Raszewska-Famielec et al. [11] and Benmously et al. [12] described a favourable response to treatment with a fractional carbon dioxide (CO2) laser performed on skin lesions in Darier disease patients. The mechanism of laser effectiveness in this condition remains unclear. It is possible that skin remodelling promotes the differentiation of keratinocytes and thus increases their adhesion. Other hypotheses assume the destruction of eccrine glands and thus the reduction of sweat exacerbating lesions [13]. Side effects include skin irritation a few days after the procedure.

Based on our experience, the outcomes of fractional CO2 laser show significant improvement or complete remission. We observed that oral isotretinoin at a dose of 20–30 mg/day for 3–6 months before assuming the laser procedure gave better results in comparison to monotherapy by fractional CO2 laser [14].

Other lasers, such as Er:YAG laser, pulse dye laser (PDL), diode laser, erbium-doped fibre laser (Er:YAG) were also suggested with different effects [15].
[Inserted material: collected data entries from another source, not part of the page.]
/-- Past the shared precondition the Port is constructed, and a fault is the operation's own. -/
theorem requirePort_ne_fault {b : Byte} {s : State} {k : Pin → Result α}
    (h : s.bind.bound = true → ∀ p, k p ≠ .fault fault) : requirePort b s k ≠ .fault fault := by
  intro faults
  obtain ⟨-, faults⟩ := require_eq_fault.1 faults
  obtain ⟨bound, faults⟩ := require_eq_fault.1 faults
  obtain ⟨p, -, faults⟩ := requirePin_eq_fault.1 faults
  exact h bound p faults

/-- An operation that completes, followed by an update of the state, raises no fault. -/
theorem andThen_next_ne_fault {x : Result α} (completes : ∃ a, x = .next a) (f : α → β) :
    andThen x (fun a => .next (f a)) ≠ .fault fault := by
  obtain ⟨a, rfl⟩ := completes
  nofun

end

theorem execConstruct_ne_fault (d o i : Addr) (s : State) (fault : Fault) : execConstruct d o i s ≠ .fault fault := by
  simp [execConstruct, requireBinding, require_eq_fault]

/-! ## The obligations -/

/-- Settles O17: the new values are `withBit` of the old ones. -/
theorem readModifyWriteKeepsTheOtherBits : Obligations.ReadModifyWriteKeepsTheOtherBits := by
  intro s p b bound ⟨dirNeOut, _⟩
  refine ⟨withBit s.dir p b, withBit s.out p b, rfl, rfl, ?_, ?_,
    withBit_getLsbD_self _ p b, withBit_getLsbD_self _ p b,
    fun q other => ⟨withBit_getLsbD_of_ne _ other b, withBit_getLsbD_of_ne _ other b⟩⟩
  · rw [rmw_dir bound, emit_wr_writeDir_emit_rd]
  · rw [rmw_out bound dirNeOut.symm, emit_wr_writeOut_emit_rd]

/-- Settles O18: the inversions of `construct`, for its next state and for its refusals. -/
theorem constructBindsOnce : Obligations.ConstructBindsOnce := fun s d o i =>
  ⟨fun port unbound valid distinct => execConstruct_eq_next.2 ⟨port, unbound, valid, distinct, rfl⟩,
    fun capability => execConstruct_eq_refused.2 (.inl ⟨by simp [capability], rfl⟩),
    fun port bound => execConstruct_eq_refused.2 (.inr ⟨port, .inl ⟨bound, rfl⟩⟩),
    fun port unbound invalid => execConstruct_eq_refused.2 (.inr ⟨port, .inr ⟨unbound, .inl ⟨invalid, rfl⟩⟩⟩),
    fun port unbound valid equal =>
      execConstruct_eq_refused.2 (.inr ⟨port, .inr ⟨unbound, .inr ⟨valid, equal, rfl⟩⟩⟩)⟩

/-- Settles O19: the read-modify-write of `DIR`, and the line by the pin's new direction. -/
theorem setPinModeWritesOneDirBit : Obligations.SetPinModeWritesOneDirBit := by
  intro s pin b
  refine ⟨fun port bound inRange => ?_, fun t outside p named h => ?_, requirePort_refuses pin s _⟩
  · refine execSetPinMode_eq_next.2 ⟨port, bound, ⟨pin.toNat, by omega⟩, pinOf_eq_some.2 rfl, ?_⟩
    rw [emit_wr_writeDir_emit_rd]
    rfl
  · obtain ⟨-, -, q, hq, rfl⟩ := execSetPinMode_eq_next.1 h
    obtain rfl : p = q := Option.some.inj ((pinOf_eq_some.2 named).symm.trans hq)
    rw [pad_eq]
    simp only [advance_dir, advance_out, emit_dir, emit_out, writeDir_dir, writeDir_out, withBit_getLsbD_self]
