-- ==== Sys2Proof/Word.lean ====
section
/-! DEFINITION. The word of the bus (R9, R85), the binary32 datum as a word (R10), and the index types of the
block (R8, R12). -/

namespace Sys2Proof

/-- One bus word (R85). -/
abbrev Word := BitVec 32

/-- A binary32 datum, held as its word (R10). -/
abbrev F32 := BitVec 32

/-- A binary64 datum; only the sample rate of PREPARE is one (R88, R150). -/
abbrev F64 := BitVec 64

/-- Operator index 0..5 (R12). -/
abbrev OpIdx := Fin 6

/-- Envelope index: 0 primary, 1 secondary (R12). -/
abbrev EnvIdx := Fin 2

/-- LFO index: 0 LFO-1, 1 LFO-2 (R12). -/
abbrev LfoIdx := Fin 2

/-- Modulation slot index 0..7 (R12). -/
abbrev SlotIdx := Fin 8

/-- Destination index 0..54 (R124). -/
abbrev Dest := Fin 55

/-- The two kinds of register that hold a destination index (R124): a modulation slot's DEST, an LFO's DDEST. -/
inductive DestSite where
  | slot (j : SlotIdx)
  | direct (k : LfoIdx)
deriving DecidableEq, Repr

/-- The four sticky error flags of STATUS (R23, R384). -/
inductive ErrFlag where
  | seqErr
  | cfgErr
  | argErr
  | cmdErr
deriving DecidableEq, Repr

end Sys2Proof
end

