-- ==== Sys2Proof/Machine/Operator.lean ====
section
/-! DEFINITION. The operator (41_operator.md): oscillator, low-pass, comb, pass-through, dispatch, reset. The serial
input x is the chain value, and the other operands stand where the voice put them (R200, R313). -/

namespace Sys2Proof.Machine

/-- All operators in index order (R310). -/
def allOps : List OpIdx := [0, 1, 2, 3, 4, 5]

/-- Hand on an operator's output. -/
def setOut (x : F32) (s : State) : State := setSeq { s.seq with out := x } s

/-! OP.OSC (R204). -/

/-- `(PH + pm) + (c1 * TWO_PI)` (R204). Draws 3 NaNs. -/
def oscArg (nan : Nat → F32) (ph pmSum c1 : F32) : F32 :=
  fadd (nan 2) (fadd (nan 0) ph pmSum) (fmul (nan 1) c1 fTwoPi)

/-- The phase after one sample: `wrap(ph + (TWO_PI * hz) / FS)` (R204, R283). Draws 9 NaNs. -/
def advancePhase (nan : Nat → F32) (ph hz fs : F32) : F32 :=
  wrap (fun k => nan (3 + k)) (fadd (nan 2) ph (fdiv (nan 1) (fmul (nan 0) fTwoPi hz) fs))

/-- OP.OSC on operator i: the output from the phase before the advance, then the advance (R204). -/
def oscStep (i : OpIdx) (s : State) : State :=
  let o := s.op[i]
  let q := s.seq
  let out := fadd (s.nan 4) (sin32 (s.nan 3) (oscArg s.nan o.ph q.pm q.c1)) q.chain
  let ph := advancePhase (s.nanFrom 5) o.ph q.thz s.fs
  drew 14 (setOut out (setOp i { o with ph := ph } s))

def execOpOsc (i : OpIdx) (s : State) : Result := .next (oscStep i s)

/-! OP.LPF (R206, R207). -/

/-- Cutoff fc (R206). Draws 5 NaNs. -/
def lpfCutoff (nan : Nat → F32) (c1 kt noteHz : F32) : F32 :=
  clamp (fadd (nan 4) (fmap nan c1 fFLo fFSpan) (fmul (nan 3) (fsub (nan 2) noteHz Config.params.refHz) kt)) fFLo fFHi

/-- Resonance Q (R206). Draws 2 NaNs. -/
def lpfQ (nan : Nat → F32) (c2 : F32) : F32 :=
  clamp (fadd (nan 1) (fmul (nan 0) c2 fQScale) fQMin) fQMin fQMax

/-- What one filter sample gives: the output and the two new integrator states. -/
structure LpfOut where
  yLP : F32
  s1 : F32
  s2 : F32
deriving DecidableEq, Repr

/-- `g = tan32((PI * fc) / FS)` (R207). Draws 2 NaNs. -/
def lpfG (nan : Nat → F32) (fc fs : F32) : F32 := tan32 (fdiv (nan 1) (fmul (nan 0) fPi fc) fs)

/-- `h = ONE / ((ONE + (R2 * g)) + (g * g))` (R207). Draws 5 NaNs. -/
def lpfH (nan : Nat → F32) (r2 g : F32) : F32 :=
  fdiv (nan 4) fOne (fadd (nan 3) (fadd (nan 1) fOne (fmul (nan 0) r2 g)) (fmul (nan 2) g g))

/-- The recursion of R207 from g, R2 and h on. Draws 11 NaNs. -/
def lpfCore (nan : Nat → F32) (g r2 h x s1 s2 : F32) : LpfOut :=
  let yHP := fmul (nan 4) h (fsub (nan 3) (fsub (nan 2) x (fmul (nan 1) s1 (fadd (nan 0) g r2))) s2)
  let t := fmul (nan 5) yHP g
  let yBP := fadd (nan 6) t s1
  let u := fmul (nan 8) yBP g
  let yLP := fadd (nan 9) u s2
  { yLP := yLP, s1 := fadd (nan 7) t yBP, s2 := fadd (nan 10) u yLP }

/-- OP.LPF on operator i (R207). -/
def lpfStep (i : OpIdx) (s : State) : State :=
  let o := s.op[i]
  let p := s.act.op[i]
  let q := s.seq
  let fc := lpfCutoff s.nan q.c1 p.keytrk s.noteHz
  let res := lpfQ (s.nanFrom 5) p.ctx2
  let g := lpfG (s.nanFrom 7) fc s.fs
  let r2 := fdiv (s.nan 9) fOne res
  let h := lpfH (s.nanFrom 10) r2 g
  let y := lpfCore (s.nanFrom 15) g r2 h q.chain o.s1 o.s2
  drew 26 (setOut y.yLP (setOp i { o with s1 := y.s1, s2 := y.s2 } s))

def execOpLpf (i : OpIdx) (s : State) : Result := .next (lpfStep i s)

/-! DRead and DWrite (R90). -/

/-- Read a delay word for the sequencer (R90). -/
def delayFetch (i : OpIdx) (k : DelayIdx) (s : State) : State := setSeq { s.seq with dval := delayRead i k s } s

/-- DRead(i, k), or DWrite(i, k, v) where w = some v (R90). -/
def delayAccess (i : OpIdx) (k : DelayIdx) (w : Option F32) (s : State) : State :=
  match w with
  | none => delayFetch i k s
  | some v => delayWrite i k v s

def execDReadDWrite (i : OpIdx) (k : DelayIdx) (w : Option F32) (s : State) : Result := .next (delayAccess i k w s)

/-! OP.COMB (R210 to R212). -/

/-- Feedback fb (R210). -/
def combFeedback (c1 : F32) : F32 := clamp c1 fZero fFbMax

/-- Delay frequency dhz (R210). Draws 2 NaNs. -/
def combHz (nan : Nat → F32) (c2 : F32) : F32 := clamp (fmap nan c2 fFLo fCfSpan) fFLo fCfMax

/-- Delay length D in samples (R211). Draws 1 NaN. -/
def combDelay (nan fs dhz : F32) : Nat :=
  let d := (f2i (fdiv nan fs dhz)).toNat
  if d < 1 then 1 else if Config.params.delayDepth - 1 < d then Config.params.delayDepth - 1 else d

/-- OP.COMB on operator i (R212). -/
def combStep (i : OpIdx) (s : State) : State :=
  let w := s.op[i].w
  let x := s.seq.chain
  let fb := combFeedback s.seq.c1
  let len := combDelay (s.nan 2) s.fs (combHz s.nan s.act.op[i].ctx2)
  let s1 := delayFetch i (w - BitVec.ofNat Config.params.delayBits len) s
  let d := s1.seq.dval
  let s2 := delayWrite i w (fadd (s.nan 5) x (fmul (s.nan 4) d fb)) s1
  drew 6 (setOut (fadd (s.nan 3) x d) (setOp i { s2.op[i] with w := w + 1 } s2))

def execOpComb (i : OpIdx) (s : State) : Result := .next (combStep i s)

/-! OP.PASS (R214) and OP.PROCESS (R203). -/

/-- OP.PASS: the input, bit for bit (R214). -/
def passStep (s : State) : State := setOut s.seq.chain s

def execOpPass (_i : OpIdx) (_value : Word) (s : State) : Result := .next (passStep s)

/-- OP.PROCESS: dispatch on ACT.OP[i].MODE (R203). -/
def processStep (i : OpIdx) (s : State) : State :=
  match s.act.op[i].mode.toNat with
  | 0 => oscStep i s
  | 1 => lpfStep i s
  | 2 => combStep i s
  | _ => passStep s

def execOpProcess (i : OpIdx) (s : State) : Result := .next (processStep i s)

/-! OP.RESET and OP.PREPARE (R201, R202). -/

/-- OP.RESET on operator i: phase, integrators, delay RAM and write index to zero (R202). -/
def resetStep (i : OpIdx) (s : State) : State := setOp i Operator.zero s

def execOpReset (i : OpIdx) (s : State) : Result := .next (resetStep i s)

/-- OP.PREPARE allocates nothing and is OP.RESET (R201). -/
def prepareStep (i : OpIdx) (s : State) : State := resetStep i s

def execOpPrepare (i : OpIdx) (s : State) : Result := .next (prepareStep i s)

/-- OP.RESET on every operator in index order. -/
def resetAllOps (s : State) : State := allOps.foldl (fun t i => resetStep i t) s

end Sys2Proof.Machine
end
A few cases of patients treated with a photodynamic therapy (PDT) have been described [15]. The mechanism of action of photodynamic therapy in Darier disease is not fully understood. It is assumed that due to acantholysis occurring in the epidermis, the permeability of the photosensitizing agent is increased, which allows selective destruction of abnormal keratinocytes. In the case described by Avery et al., a significant improvement was achieved after two cycles of PDT. The improvement was observed 27 months after treatment [15]. Exadaktylou et al. reported the use of PDT in a group of six patients with Darier disease [16]. Four of them, after the initial post-treatment irritation lasting 2–3 weeks, reported a permanent relief of symptoms or improvement, only one patient experienced a partial improvement, and one patient was unable to continue the therapy due to significant irritation. In the study, remission lasted from 3 months to 3 years [16].

Mucosal lesions in the course of Darier disease do not show a tendency to malignant transformation, thus their therapy is not required.

Currently no targeted therapies are available for patients with Darier disease. Therefore, the main goals for treatment are morbidity reduction and prevention of complications.

Among all advanced treatment possibilities, basic routine for such patients should include: infection treatment, moisturizing therapy, avoiding sunburn, high temperatures and mechanical injuries. In addition, topical and/or oral treatment may be sufficient. In many cases laser treatment can be the best option to obtain visible and quick reduction of lesions, which is the most important for patients suffering from Darier disease.

Conflict of interest

The authors declare no conflict of interest.